Print the records below word for word, beginning with the first line and ending once the line containing "vos : DWord" is printed.

--- START ---

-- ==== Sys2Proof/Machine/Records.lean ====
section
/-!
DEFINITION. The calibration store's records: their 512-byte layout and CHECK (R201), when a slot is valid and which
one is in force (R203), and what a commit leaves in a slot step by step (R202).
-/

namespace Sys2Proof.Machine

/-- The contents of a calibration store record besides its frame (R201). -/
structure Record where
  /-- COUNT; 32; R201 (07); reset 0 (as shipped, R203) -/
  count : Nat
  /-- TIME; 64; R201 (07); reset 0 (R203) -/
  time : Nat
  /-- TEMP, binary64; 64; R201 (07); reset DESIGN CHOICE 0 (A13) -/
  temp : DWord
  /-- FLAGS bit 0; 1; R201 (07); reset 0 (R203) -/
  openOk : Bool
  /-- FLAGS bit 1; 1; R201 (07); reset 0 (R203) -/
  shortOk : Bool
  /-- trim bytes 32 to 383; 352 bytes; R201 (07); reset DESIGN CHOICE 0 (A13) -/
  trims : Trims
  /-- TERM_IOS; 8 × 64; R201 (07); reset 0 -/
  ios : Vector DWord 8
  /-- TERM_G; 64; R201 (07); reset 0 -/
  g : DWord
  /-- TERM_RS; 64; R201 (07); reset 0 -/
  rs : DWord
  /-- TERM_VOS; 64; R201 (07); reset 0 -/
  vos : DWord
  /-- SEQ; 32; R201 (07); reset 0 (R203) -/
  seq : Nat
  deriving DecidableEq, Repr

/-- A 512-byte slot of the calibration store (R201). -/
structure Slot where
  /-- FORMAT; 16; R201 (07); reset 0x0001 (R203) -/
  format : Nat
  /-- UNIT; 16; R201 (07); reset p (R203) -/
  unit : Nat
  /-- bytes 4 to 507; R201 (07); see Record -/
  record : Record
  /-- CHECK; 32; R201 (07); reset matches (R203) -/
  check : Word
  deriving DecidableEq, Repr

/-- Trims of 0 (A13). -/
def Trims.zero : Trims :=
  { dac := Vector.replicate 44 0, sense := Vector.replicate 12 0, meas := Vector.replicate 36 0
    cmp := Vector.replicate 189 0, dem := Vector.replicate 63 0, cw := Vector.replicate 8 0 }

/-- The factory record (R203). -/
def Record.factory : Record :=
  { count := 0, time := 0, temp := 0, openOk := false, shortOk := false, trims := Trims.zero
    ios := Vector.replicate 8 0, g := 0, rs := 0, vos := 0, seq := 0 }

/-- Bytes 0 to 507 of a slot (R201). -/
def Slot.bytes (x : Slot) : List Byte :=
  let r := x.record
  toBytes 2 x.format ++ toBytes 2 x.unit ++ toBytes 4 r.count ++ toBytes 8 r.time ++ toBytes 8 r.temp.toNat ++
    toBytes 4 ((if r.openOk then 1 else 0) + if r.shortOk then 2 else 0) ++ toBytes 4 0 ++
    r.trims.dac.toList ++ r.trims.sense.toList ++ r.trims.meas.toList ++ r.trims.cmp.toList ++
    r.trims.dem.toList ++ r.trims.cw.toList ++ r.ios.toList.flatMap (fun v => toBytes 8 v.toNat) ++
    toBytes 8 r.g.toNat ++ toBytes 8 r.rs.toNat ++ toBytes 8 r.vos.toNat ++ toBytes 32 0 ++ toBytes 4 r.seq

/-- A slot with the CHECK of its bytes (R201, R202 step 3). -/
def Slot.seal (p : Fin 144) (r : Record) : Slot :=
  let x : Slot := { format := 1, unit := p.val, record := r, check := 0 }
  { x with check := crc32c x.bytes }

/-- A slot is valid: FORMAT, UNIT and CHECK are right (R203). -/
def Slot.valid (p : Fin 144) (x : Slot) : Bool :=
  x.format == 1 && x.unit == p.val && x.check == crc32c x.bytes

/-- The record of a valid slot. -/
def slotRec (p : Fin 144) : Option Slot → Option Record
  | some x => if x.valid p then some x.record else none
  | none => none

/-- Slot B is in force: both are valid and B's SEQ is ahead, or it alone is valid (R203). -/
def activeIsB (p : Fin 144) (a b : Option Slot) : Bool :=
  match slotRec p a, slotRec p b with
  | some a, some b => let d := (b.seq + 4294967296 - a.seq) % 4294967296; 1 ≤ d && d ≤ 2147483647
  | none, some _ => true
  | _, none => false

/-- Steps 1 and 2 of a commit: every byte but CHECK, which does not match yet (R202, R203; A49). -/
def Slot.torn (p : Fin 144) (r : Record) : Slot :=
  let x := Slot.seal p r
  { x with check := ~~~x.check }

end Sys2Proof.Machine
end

--- END ---

**Answer section**
-- ==== Sys2Proof/Machine/Records.lean ====
section
/-!
DEFINITION. The calibration store's records: their 512-byte layout and CHECK (R201), when a slot is valid and which
one is in force (R203), and what a commit leaves in a slot step by step (R202).
-/

namespace Sys2Proof.Machine

/-- The contents of a calibration store record besides its frame (R201). -/
structure Record where
  /-- COUNT; 32; R201 (07); reset 0 (as shipped, R203) -/
  count : Nat
  /-- TIME; 64; R201 (07); reset 0 (R203) -/
  time : Nat
  /-- TEMP, binary64; 64; R201 (07); reset DESIGN CHOICE 0 (A13) -/
  temp : DWord
  /-- FLAGS bit 0; 1; R201 (07); reset 0 (R203) -/
  openOk : Bool
  /-- FLAGS bit 1; 1; R201 (07); reset 0 (R203) -/
  shortOk : Bool
  /-- trim bytes 32 to 383; 352 bytes; R201 (07); reset DESIGN CHOICE 0 (A13) -/
  trims : Trims
  /-- TERM_IOS; 8 × 64; R201 (07); reset 0 -/
  ios : Vector DWord 8
  /-- TERM_G; 64; R201 (07); reset 0 -/
  g : DWord
  /-- TERM_RS; 64; R201 (07); reset 0 -/
  rs : DWord
  /-- TERM_VOS; 64; R201 (07); reset 0 -/
  vos : DWord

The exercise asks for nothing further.